La rhétorique de campagne de Donald Trump n'est pas étrangère au fait que les Américains d'origine mexicaine représentent le groupe le plus à même d'accélérer les changements démographiques qui verront les Américains blancs devenir minoritaires d'ici quelques décennies. Trump a donc su prêter une forme concrète à ce qui est perçu comme une menace existentielle par plusieurs blancs américains peu éduqués.

Rappelons que la relation entre les États-Unis et le Mexique est unique à plusieurs égards. La frontière entre les deux pays a une portée symbolique importante puisqu'elle sépare le pays le plus prospère du monde d'un pays émergent, où certaines sections de la population demeurent extrêmement pauvres. Au fond, la construction d'un mur à la frontière, qui est loin d'être une idée nouvelle, met en relief la volonté d'opérer une ségrégation entre riches et pauvres.

Les relations entre les États-Unis et le Mexique constituent aussi un site privilégié pour observer le fonctionnement et les effets de la mondialisation. Le bilan de l'ALÉNA est très mitigé à la fois pour les États-Unis et le Mexique. La libéralisation du commerce a entraîné des dislocations sociales et économiques importantes et a favorisé certaines zones géographiques aux dépens d'autres, soit le Nord industrialisé au Mexique et les États du Sud aux États-Unis.

En l'espace de quelques décennies, le Mexique est passé de l'un des pays les plus protectionnistes qui soient à l'un des pays les mieux disposés à l'égard de la mondialisation néolibérale. Depuis les années 1990, les dirigeants mexicains ont généralement vanté les mérites du traité, malgré la grogne populaire et l'opposition de plusieurs intellectuels.

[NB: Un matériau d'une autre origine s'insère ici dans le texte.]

-- ==== Sys2Proof/Machine/Rings.lean ====
section
/-! DEFINITION. RING.DEF (R181, R182). -/

namespace Sys2Proof.Machine

/-- The ring of a descriptor's 64 bytes. -/
def ringOf (bs : List Byte) : Ring :=
  { defined := true, ended := false, tmask := field bs 0 4, nslot := field bs 4 2, slotu := field bs 6 2,
    base := field bs 8 2, init := field bs 10 2, p := field bs 10 2, c := 0, claims := [], relP := [], relC := [], byP := none, byC := none }

/-- R181 holds of the descriptor. -/
def ringLegal (bs : List Byte) : Bool :=
  let r := ringOf bs
  let n := (tilesOf r.tmask).length
  r.tmask != 0 && 1 ≤ r.nslot && r.nslot ≤ 4096 && 1 ≤ r.slotu && r.slotu ≤ 1024 && r.base ≤ 1023 && r.init ≤ r.nslot
    && field bs 12 52 == 0 && r.base + r.slotu * ((r.nslot + n - 1) / n) ≤ 1024

/-- An operand lies in ring h. -/
def onRing (h : Nat) (o : Option Operand) : Bool := o.bind (·.ring) == some h

/-- The queued commands name ring h, each under the descriptors in force when it will run. -/
def queueNames (h : Nat) : Option Operand → Option Operand → List MatCmd → Bool
  | _, _, [] => false
  | a, b, c :: r =>
    match c.op with
    | .opa o => onRing h (some o) || queueNames h (some o) b r
    | .opb o => onRing h (some o) || queueNames h a (some o) r
    | .shape _ _ _ => queueNames h a b r
    | .drain _ _ _ _ _ _ => queueNames h a b r
    | .drainD _ _ _ _ => queueNames h a b r
    | _ => onRing h a || onRing h b || queueNames h a b r

/-- A matrix command queued, parked or in progress names ring h. -/
def Matrix.names (m : Matrix) (h : Nat) : Bool :=
  let held (c : MatCmd) : Bool := c.op.computes && (onRing h c.a || onRing h c.b)
  queueNames h m.a m.b (m.armWait.toList ++ m.queue) || m.arms.any (fun e => held e.2)
    || m.cur.toList.any fun r => held r.cmd

/-- A wait on ring h is pending on the sequencer (R182). -/
def Sequencer.waitsOn (x : Sequencer) (h : Nat) : Bool :=
  x.waits.any fun w =>
    match w.kind with
    | .ring g _ _ none => g == h
    | .release _ (.advanceP g _) => g == h
    | .release _ (.advanceC g _) => g == h
    | _ => false

/-- A region that runs holds a RING generator naming h (R253). -/
def Cluster.regionNames (k : Cluster) (h : Nat) : Bool :=
  (List.range 4).any fun i => k.inPeriod i && (k.slot i).frames.any fun f => fKind f == 4 && agPat f == 3 && agHnd f == h

/-- BUSY: an engine command or a wait names h, or a running region does. -/
def Cluster.ringBusy (k : Cluster) (h : Nat) : Bool :=
  let copy (c : CopyCmd) : Bool := match c.ringSide with | some (g, _, _) => g == h | none => false
  ((k.ring h).defined && (k.seqC.waitsOn h || k.seqY.waitsOn h || k.seqM.waitsOn h || k.copy.queue.any copy
    || k.copy.begun.any copy || k.mat.names h)) || k.regionNames h

/-- RING.DEF; of a bad descriptor for a busy handle BADDESC comes first, which the spec leaves open (R182; log entry 123). -/
def execRingDef (g : Guard) (a : Reg) (h : Fin 16) (s : State) : Result :=
  guarded g 8 s fun s => s.onControl fun s => s.withRecord64 (.ringDef g a h) (s.me.reg a) fun s bs =>
    if !ringLegal bs then s.trap cRING 1 0
    else if s.here.ringBusy h.val then s.trap cRING 2 0
    else (s.mapHere fun k => k.setRing h.val (ringOf bs)).complete 8

end Sys2Proof.Machine
end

Donald Trump a déjà montré des signes d'apaisement en abandonnant une partie du discours qu'il l'a fait élire et en tenant des propos apparemment très différents en privé. Malgré cela, on peut croire que dans le contexte d'une économie mondiale aussi intégrée, le virage protectionniste américain aura des conséquences sérieuses sur plusieurs pays en développement et qu'à long terme le Mexique ne sera pas épargné.